-- Opening Marker --
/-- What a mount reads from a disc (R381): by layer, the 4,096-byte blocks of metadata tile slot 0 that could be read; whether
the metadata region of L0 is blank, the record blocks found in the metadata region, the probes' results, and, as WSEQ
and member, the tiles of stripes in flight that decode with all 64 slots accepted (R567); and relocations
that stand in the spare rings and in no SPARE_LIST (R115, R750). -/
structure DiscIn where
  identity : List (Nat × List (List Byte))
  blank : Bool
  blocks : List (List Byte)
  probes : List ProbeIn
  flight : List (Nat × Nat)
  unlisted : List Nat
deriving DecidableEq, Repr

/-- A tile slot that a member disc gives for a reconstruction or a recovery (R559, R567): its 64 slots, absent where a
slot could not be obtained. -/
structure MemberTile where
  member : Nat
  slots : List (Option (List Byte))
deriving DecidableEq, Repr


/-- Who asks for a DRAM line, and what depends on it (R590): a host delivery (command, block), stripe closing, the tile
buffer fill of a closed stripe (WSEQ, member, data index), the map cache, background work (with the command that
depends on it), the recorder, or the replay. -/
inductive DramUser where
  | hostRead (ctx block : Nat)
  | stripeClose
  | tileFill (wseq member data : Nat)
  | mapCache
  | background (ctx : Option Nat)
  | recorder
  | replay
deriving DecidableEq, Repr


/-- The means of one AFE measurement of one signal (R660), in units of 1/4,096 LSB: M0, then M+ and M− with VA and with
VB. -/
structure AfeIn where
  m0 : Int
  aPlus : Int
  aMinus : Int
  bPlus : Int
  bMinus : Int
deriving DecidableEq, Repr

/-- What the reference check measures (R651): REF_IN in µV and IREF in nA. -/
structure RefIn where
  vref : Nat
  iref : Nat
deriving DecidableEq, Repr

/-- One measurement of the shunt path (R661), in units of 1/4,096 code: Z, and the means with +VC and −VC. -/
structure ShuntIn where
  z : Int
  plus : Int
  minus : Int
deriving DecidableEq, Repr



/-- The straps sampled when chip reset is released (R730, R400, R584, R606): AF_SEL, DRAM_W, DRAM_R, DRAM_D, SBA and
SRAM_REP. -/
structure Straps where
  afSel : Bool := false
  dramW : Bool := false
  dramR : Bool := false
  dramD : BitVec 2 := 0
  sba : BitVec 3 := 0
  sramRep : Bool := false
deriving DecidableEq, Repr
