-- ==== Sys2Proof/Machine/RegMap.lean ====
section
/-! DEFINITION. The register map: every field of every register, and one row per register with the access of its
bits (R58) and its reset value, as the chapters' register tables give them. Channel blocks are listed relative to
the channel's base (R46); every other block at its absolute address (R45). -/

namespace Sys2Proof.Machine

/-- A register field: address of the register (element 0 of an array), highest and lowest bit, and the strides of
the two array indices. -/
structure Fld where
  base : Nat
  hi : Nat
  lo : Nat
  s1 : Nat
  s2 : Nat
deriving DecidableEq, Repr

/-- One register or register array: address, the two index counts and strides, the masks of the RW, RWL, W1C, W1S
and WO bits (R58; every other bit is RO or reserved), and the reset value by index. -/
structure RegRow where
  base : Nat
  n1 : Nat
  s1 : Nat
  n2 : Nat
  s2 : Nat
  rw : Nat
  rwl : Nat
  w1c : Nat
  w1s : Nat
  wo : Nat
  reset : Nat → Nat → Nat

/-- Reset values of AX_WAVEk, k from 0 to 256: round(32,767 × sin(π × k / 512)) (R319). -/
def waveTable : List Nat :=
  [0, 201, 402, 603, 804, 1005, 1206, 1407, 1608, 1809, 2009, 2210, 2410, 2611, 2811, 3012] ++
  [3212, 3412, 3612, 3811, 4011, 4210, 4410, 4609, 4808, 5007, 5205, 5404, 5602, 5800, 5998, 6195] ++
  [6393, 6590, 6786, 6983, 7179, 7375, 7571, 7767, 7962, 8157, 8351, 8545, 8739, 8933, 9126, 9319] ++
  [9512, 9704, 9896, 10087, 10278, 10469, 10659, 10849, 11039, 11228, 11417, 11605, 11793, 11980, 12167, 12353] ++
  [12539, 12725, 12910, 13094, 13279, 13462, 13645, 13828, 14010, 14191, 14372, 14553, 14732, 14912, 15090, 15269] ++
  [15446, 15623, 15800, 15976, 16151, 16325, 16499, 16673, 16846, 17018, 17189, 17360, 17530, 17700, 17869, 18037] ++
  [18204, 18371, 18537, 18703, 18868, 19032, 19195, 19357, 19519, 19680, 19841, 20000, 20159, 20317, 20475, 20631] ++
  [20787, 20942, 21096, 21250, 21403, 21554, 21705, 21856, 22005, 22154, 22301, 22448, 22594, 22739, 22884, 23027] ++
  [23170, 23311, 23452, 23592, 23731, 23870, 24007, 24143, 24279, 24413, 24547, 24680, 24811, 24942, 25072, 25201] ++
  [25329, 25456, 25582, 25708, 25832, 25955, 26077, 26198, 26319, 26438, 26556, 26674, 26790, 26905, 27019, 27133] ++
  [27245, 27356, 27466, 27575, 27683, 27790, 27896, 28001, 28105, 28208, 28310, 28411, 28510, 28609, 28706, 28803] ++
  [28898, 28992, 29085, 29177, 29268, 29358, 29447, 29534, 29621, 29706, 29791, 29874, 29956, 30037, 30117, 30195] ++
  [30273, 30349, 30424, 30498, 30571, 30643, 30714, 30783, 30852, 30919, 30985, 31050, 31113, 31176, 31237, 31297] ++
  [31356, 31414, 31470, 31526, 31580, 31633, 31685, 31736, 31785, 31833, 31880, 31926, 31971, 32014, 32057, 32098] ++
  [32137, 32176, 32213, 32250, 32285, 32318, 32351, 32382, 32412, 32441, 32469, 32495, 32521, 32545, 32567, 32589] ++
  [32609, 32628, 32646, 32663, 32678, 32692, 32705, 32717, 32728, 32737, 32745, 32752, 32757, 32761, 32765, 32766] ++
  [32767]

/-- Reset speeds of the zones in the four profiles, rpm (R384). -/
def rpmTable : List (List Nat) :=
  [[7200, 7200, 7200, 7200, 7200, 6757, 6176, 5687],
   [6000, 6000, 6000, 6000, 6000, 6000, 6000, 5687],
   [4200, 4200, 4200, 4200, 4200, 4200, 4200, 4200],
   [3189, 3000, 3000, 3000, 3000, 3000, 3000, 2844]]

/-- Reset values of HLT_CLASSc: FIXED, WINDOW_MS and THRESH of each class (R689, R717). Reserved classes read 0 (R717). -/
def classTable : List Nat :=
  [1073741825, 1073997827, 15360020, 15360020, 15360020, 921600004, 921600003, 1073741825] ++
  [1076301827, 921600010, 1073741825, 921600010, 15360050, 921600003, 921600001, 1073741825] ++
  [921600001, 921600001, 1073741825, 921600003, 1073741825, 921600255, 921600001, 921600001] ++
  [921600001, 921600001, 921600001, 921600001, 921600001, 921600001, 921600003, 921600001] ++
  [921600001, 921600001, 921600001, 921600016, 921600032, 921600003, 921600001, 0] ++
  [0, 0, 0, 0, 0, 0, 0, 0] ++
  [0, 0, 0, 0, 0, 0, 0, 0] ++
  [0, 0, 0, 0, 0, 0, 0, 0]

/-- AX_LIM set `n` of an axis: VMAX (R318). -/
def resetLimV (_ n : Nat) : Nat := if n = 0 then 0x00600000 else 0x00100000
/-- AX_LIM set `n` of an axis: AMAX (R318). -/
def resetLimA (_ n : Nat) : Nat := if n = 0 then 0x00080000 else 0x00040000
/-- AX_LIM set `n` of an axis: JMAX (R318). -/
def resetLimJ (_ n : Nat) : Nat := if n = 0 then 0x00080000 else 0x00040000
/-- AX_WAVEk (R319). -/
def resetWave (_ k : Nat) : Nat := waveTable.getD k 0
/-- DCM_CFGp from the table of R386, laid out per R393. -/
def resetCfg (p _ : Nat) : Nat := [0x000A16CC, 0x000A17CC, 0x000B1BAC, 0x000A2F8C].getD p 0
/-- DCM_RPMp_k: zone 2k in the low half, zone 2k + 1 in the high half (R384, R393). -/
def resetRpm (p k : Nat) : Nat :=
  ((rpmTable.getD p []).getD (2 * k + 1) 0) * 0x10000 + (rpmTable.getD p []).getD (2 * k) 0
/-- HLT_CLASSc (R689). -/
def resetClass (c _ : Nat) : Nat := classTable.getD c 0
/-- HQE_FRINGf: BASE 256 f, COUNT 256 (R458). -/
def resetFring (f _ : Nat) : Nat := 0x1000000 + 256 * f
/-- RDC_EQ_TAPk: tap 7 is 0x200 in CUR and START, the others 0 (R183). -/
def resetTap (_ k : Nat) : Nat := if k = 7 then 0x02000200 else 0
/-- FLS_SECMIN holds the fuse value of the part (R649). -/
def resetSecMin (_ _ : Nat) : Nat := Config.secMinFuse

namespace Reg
-- Closing Marker --
## What you are asked to do
Return the opening line of the data and every line after it through the line containing "(ctx : Option Nat)", please, exactly as written and with nothing added.

## Answer to the problem
/-- What a mount reads from a disc (R381): by layer, the 4,096-byte blocks of metadata tile slot 0 that could be read; whether
the metadata region of L0 is blank, the record blocks found in the metadata region, the probes' results, and, as WSEQ
and member, the tiles of stripes in flight that decode with all 64 slots accepted (R567); and relocations
that stand in the spare rings and in no SPARE_LIST (R115, R750). -/
structure DiscIn where
  identity : List (Nat × List (List Byte))
  blank : Bool
  blocks : List (List Byte)
  probes : List ProbeIn
  flight : List (Nat × Nat)
  unlisted : List Nat
deriving DecidableEq, Repr

/-- A tile slot that a member disc gives for a reconstruction or a recovery (R559, R567): its 64 slots, absent where a
slot could not be obtained. -/
structure MemberTile where
  member : Nat
  slots : List (Option (List Byte))
deriving DecidableEq, Repr


/-- Who asks for a DRAM line, and what depends on it (R590): a host delivery (command, block), stripe closing, the tile
buffer fill of a closed stripe (WSEQ, member, data index), the map cache, background work (with the command that
depends on it), the recorder, or the replay. -/
inductive DramUser where
  | hostRead (ctx block : Nat)
  | stripeClose
  | tileFill (wseq member data : Nat)
  | mapCache
  | background (ctx : Option Nat)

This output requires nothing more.